I have spent a quarter of a century caring for people dying from smoking. Deaths of this sort are not only premature but often horrible. My mother’s death from lung cancer was both. The puritan nature of my medical heart should, therefore, leap up at the new restrictions of the Tobacco and Vapes Bill, introduced to parliament today. Smoking, Labour have declared, should be banned outside schools and hospitals. How they intend to police the ban, they haven’t said.
Self-righteous pleasure at seeing other people’s freedoms being reduced – unhealthy freedoms one disapproves of – should come naturally to a practising doctor. Instead, I’m struggling to feel even a frisson of morally superior joy. Something is amiss. The problem is not that I lack the instinct to take pleasure in the diminishment of other people’s enjoyments. The problem is the Bill.
Taxes and restrictions and making smokers feel like lepers has saved lives
This isn’t the first time restrictions on smoking in hospitals have been brought in. Decades ago, hospitals started corralling smokers into shelters, with some success. Bureaucracy never sleeps, however, and from 2018 the NHS Smokefree Pledge introduced a zero-tolerance policy to smoking which banished the shelters. With nowhere to smoke in sprawling hospital grounds, the predictable result occurred – people went back to smoking everywhere. Hospitals and the Department of Health were able to congratulate each other on time and money well spent while in reality their decisions were as helpful as a split fingernail.
Has there ever really been a zero tolerance policy that meant what it said and actually worked? That the Tobacco and Vapes Bill could prevent smoking around hospitals and schools is a dishonest illusion. Smoking on NHS property is already banned to the highest degree. No hospital is without its sign saying that smoking is not allowed. But beneath every sign stands a smoker. No one enforces these no-smoking rules, and it is perfectly obvious that nobody should. Staff, their smoking shelters taken away, make mild efforts to be furtive. Visitors don’t bother, and to see them puffing away in front of these signs tells you what weight hospitals put on their own rules.
Then there are the patients, often lacking the physical ability to leave the grounds. Some want to quit smoking but can’t, others freely choose to continue. Still more have no sane reason to quit at all. Many are dying already, and smoking gives them pleasure and comfort. This NHS policy, with its failure to provide anywhere for patients to smoke, with its pretence that putting up a sign means the issue is solved, with its utter indifference to enforcing its own rules, is simply hypocritical virtue-signalling, laced with dishonest cruelty.

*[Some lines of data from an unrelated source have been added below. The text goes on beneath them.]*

/-- A read of `size` bytes by a bus master (R72, R128). -/
def busRead (s : State) (master addr size : Nat) : State :=
  if !s.powered then s
  else if isRegSpace addr then
    if isSplit master addr size then
      let t := s.regRead master addr 4
      (t.regRead master (addr + 4) 4).joinReads t.regs.reply
    else s.regRead master addr size
  else if isRetained addr then
    if retainedOk master addr size then s.rsRead (addr % 0x1000) size none else s.answer 0 true
  else if size = 8 then
    (s.answer (BitVec.ofNat 32 (s.memLE addr 4)) false).answerHi (BitVec.ofNat 32 (s.memLE (addr + 4) 4))
  else s.answer (BitVec.ofNat 32 (s.memLE addr size)) false

/-- An access by a row of the table: it faults where nothing stands at the address. -/
def reachOr (addr size : Nat) (t : State) : Host.Outcome State Fault Refusal :=
  if reaches addr size then .next t else .fault (.noMemory addr)

end State

open State

/-- REGISTER_WRITE (R73). -/
def execRegisterWrite (dt master addr size value : Nat) (s : State) : Host.Outcome State Fault Refusal :=
  reachOr addr size ((s.elapse dt).busWrite master addr size value)

/-- ERROR_RESPONSE (R81, R85): an access, which gets an error response where R81 says so. -/
def execErrorResponse (dt master addr size : Nat) (write : Bool) (value : Nat) (s : State) :
    Host.Outcome State Fault Refusal :=
  reachOr addr size (if write then (s.elapse dt).busWrite master addr size value else (s.elapse dt).busRead master addr size)

/-- STATUS_CLEAR (R96). -/
def execStatusClear (dt master addr : Nat) (value : Word) (s : State) : Host.Outcome State Fault Refusal :=
  reachOr addr 4 ((s.elapse dt).busWrite master addr 4 value.toNat)

/-- STATUS_EVENT_POST (R95). -/
def execStatusEventPost (dt addr : Nat) (s : State) : Host.Outcome State Fault Refusal :=
  .next (s.occur dt (fun t => if statMask (firstAddr addr) ≠ 0 then t.postHeld (firstAddr addr) else t))

/-- GUARD_PAIR_OPEN (R99). -/
def execGuardPairOpen (dt master addr : Nat) (value : Word) (s : State) : Host.Outcome State Fault Refusal :=
  reachOr addr 4 ((s.elapse dt).busWrite master addr 4 value.toNat)

/-- GUARD_STRAY_WRITE (R101). -/
def execGuardStrayWrite (dt master addr : Nat) (value : Word) (s : State) : Host.Outcome State Fault Refusal :=
  reachOr addr 4 ((s.elapse dt).busWrite master addr 4 value.toNat)

/-- GUARD_TIMEOUT (R101). -/
def execGuardTimeout (dt win : Nat) (s : State) : Host.Outcome State Fault Refusal :=
  .next (s.occur dt (fun t => t.expirePair win))

/-- LO_HI_LATCH_READ (R576). -/
def execLoHiLatchRead (dt master addr size : Nat) (s : State) : Host.Outcome State Fault Refusal :=
  reachOr addr size ((s.elapse dt).busRead master addr size)

end Sys2Proof.Machine
end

Today’s Bill offers more of the same. Restrictions on vape sales are welcome but the government has backed off banning smoking in the gardens of pubs and restaurants. If your motivation was to attack smoking rates effectively, that would be the step to take. Enforcement there is feasible, just as it was when smoking was banned indoors in pubs and restaurants. Licences to operate were on the line and action was taken.
Doctors will always want fewer people to smoke. Smoking deaths peaked early in Britain’s modern history: in the early 1960s, more than half of Brits smoked. Today that figure is 13 per cent and falling. We were quick to take up the habit of industrially produced cigarettes and became world leaders in giving it up.
Sir Richard Doll’s 19050s study of smoking in British doctors established that smokers had a one in two chance of dying from their habit, and lost a decade of healthy life along the way. More influentially, it demonstrated that this fact was even true amongst the doctors themselves. Studying the disease hit home in the medical profession. Doctors began to quit smoking and they campaigned for others to do the same; their campaigns were more effective because they’d put their willpower where their mouths were.
The magnitude of harm from smoking is hard to overstate. A lifelong habit does enough harm to cancel out all the rises in life expectancy for an individual since World War Two. It makes sense to want to ban it: eliminating smoking would have the same impact on the health system as would be gained by preventing every single form of cancer. These assertions are based on the highest quality evidence and they matter hugely: these are facts, not factoids.
Public health campaigns against smoking have certainly been intrusive but they have also been effective. Taxes and restrictions and making smokers feel like lepers has saved lives. But can the intrusion on freedom planned by Labour through today’s Tobacco and Vapes Bill be justified in the same way? To make up rules that will never be followed is an intrusion that’s no help whatsoever.
All of us dream of being better versions of ourselves. Maybe our hospitals and schools dream of being free of smoke. Legislation can also be usefully seeded with dreams, but – like life – it should never be based on fantasy. Smoking matters to those who enjoy it and to those who wish to reduce its costs to human health. This Bill looks set to trivialise both.